St Denis Church is a Roman Catholic church in the Perth suburb of Joondanna, Western Australia. The building was designed by Ernest Rossen and Iris Rossen, and is inspired by the Chapel du Ronchamp. It was built in 1967 and consecrated in 1968.

The church has a pipe organ. The instrument was originally built in 1957 for the chapel at St John of God Subiaco Hospital. That chapel was demolished in 1994 and the organ was removed and rebuilt at St Denis. It was damaged during a severe storm in 2010, but subsequently repaired.

In 2010/11 a five-year plan to renovate the church building commenced:
 The crying room was converted to a gathering space.
 A new sound system was installed, including hearing units for those hard-of-hearing.
 Indoor toilets were installed.
 Reverse-cycle air-conditioning was installed.
 Solar panels were installed on the roof of the church and presbytery.
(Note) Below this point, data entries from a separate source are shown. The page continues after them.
-- ==== Sys2Proof/Decode.lean ====
section
/-!
DEFINITION. Decoding and encoding: the 96-bit device word with its parameter block (02_code.md R27 to R51, R61) and the
32-bit host word (10_transactions.md R346). Decoding is total: every 12 bytes are some instruction word, an unassigned
major/minor pair included (R57); only a list that is too short is refused. Operations and events have no encoding.
-/

namespace Sys2Proof

/-- The type of a TYPE code (R38). -/
def Ty.ofCode (c : BitVec 5) : Ty :=
  match c.toNat with
  | 0 => .b32 | 1 => .i8 | 2 => .n8 | 3 => .i16 | 4 => .n16 | 5 => .i32 | 6 => .n32 | 7 => .i64 | 8 => .n64
  | 9 => .f16 | 10 => .bf16 | 11 => .f32 | 12 => .f64 | 13 => .e4m3 | 14 => .e5m2 | 15 => .q4 | 16 => .f16x2
  | 17 => .bf16x2 | 18 => .e4m3x4 | 19 => .e5m2x4 | 20 => .i8x4 | 21 => .n8x4 | 22 => .f32x2
  | k => .reserved (Fin.ofNat 9 (k - 23))

/-- The TYPE code of a type (R38). -/
def Ty.code : Ty → BitVec 5
  | .b32 => 0 | .i8 => 1 | .n8 => 2 | .i16 => 3 | .n16 => 4 | .i32 => 5 | .n32 => 6 | .i64 => 7 | .n64 => 8
  | .f16 => 9 | .bf16 => 10 | .f32 => 11 | .f64 => 12 | .e4m3 => 13 | .e5m2 => 14 | .q4 => 15 | .f16x2 => 16
  | .bf16x2 => 17 | .e4m3x4 => 18 | .e5m2x4 => 19 | .i8x4 => 20 | .n8x4 => 21 | .f32x2 => 22
  | .reserved k => BitVec.ofNat 5 (23 + k.val)

/-- An operand field read by its kind, bits [20:19] (R39). -/
def Operand.ofBits (f : BitVec 21) : Operand :=
  match (f.extractLsb' 19 2).toNat with
  | 0 => .row (f.extractLsb' 0 11) (f.extractLsb' 11 2) (f.extractLsb' 13 6)
  | 1 => .ind (f.extractLsb' 0 4) (f.getLsbD 4) (f.extractLsb' 5 12) (f.extractLsb' 17 2)
  | 2 => .scal (f.extractLsb' 0 6) (f.extractLsb' 6 13)
  | _ => .imm (f.extractLsb' 0 19)

/-- The 21 bits of an operand field (R39). -/
def Operand.bits : Operand → BitVec 21
  | .row n part rsv => (0#2 ++ rsv ++ part ++ n : BitVec 21)
  | .ind ix post disp part => (1#2 ++ part ++ disp ++ BitVec.ofBool post ++ ix : BitVec 21)
  | .scal n rsv => (2#2 ++ rsv ++ n : BitVec 21)
  | .imm v => (3#2 ++ v : BitVec 21)

/-- A parameter word (R51). -/
def PWord.ofBits (w : W32) : PWord :=
  if w.getLsbD 31 then .sub (w.extractLsb' 25 6) (w.extractLsb' 0 25) else .lit (w.extractLsb' 0 31)

/-- The 32 bits of a parameter word (R51). -/
def PWord.bits : PWord → W32
  | .lit v => (0#1 ++ v : BitVec 32)
  | .sub sreg add => (1#1 ++ sreg ++ add : BitVec 32)

/-- The fields of a word other than its opcode (R27); bit 63 is P and is kept as the presence of `ps`. -/
def Head.ofBits (w : BitVec 96) (ps : Option Params) : Head :=
  { guard := { inv := w.getLsbD 83, flag := w.extractLsb' 80 3 }
    stall := w.extractLsb' 76 4
    yield := w.getLsbD 75
    reuse := w.getLsbD 74
    ty := Ty.ofCode (w.extractLsb' 69 5)
    mods := w.extractLsb' 64 5
    d := Operand.ofBits (w.extractLsb' 42 21)
    a := Operand.ofBits (w.extractLsb' 21 21)
    b := Operand.ofBits (w.extractLsb' 0 21)
    params := ps }

/-- The 96 bits of a word (R27). -/
def Head.bits (major : BitVec 8) (minor : BitVec 4) (h : Head) : BitVec 96 :=
  (major ++ minor ++ BitVec.ofBool h.guard.inv ++ h.guard.flag ++ h.stall ++ BitVec.ofBool h.yield
    ++ BitVec.ofBool h.reuse ++ h.ty.code ++ h.mods ++ BitVec.ofBool h.params.isSome
    ++ h.d.bits ++ h.a.bits ++ h.b.bits : BitVec 96)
In 2014 the tabernacle was moved from its original location on the side of the sanctuary to directly behind the altar.

In 2017 a memorial garden was built on the west side, between the church and the presbytery.

History of the parish
The parish of St Denis was created by Archbishop Redmond Prendiville in 1952 by separating it from the larger parish of Osborne Park; responsibility for the new parish was given to the Servite Order, which had recently arrived in Australia. The first parish priest was Patrick Nolan. At the time, the new parish's church was a Nissen or Quonset hut on Wanneroo Road in Tuart Hill (now Joondanna) consecrated the previous year, which also acted as a school. In 1964, Nolan as replaced by Christopher Ross, who decided that a "proper" church was required.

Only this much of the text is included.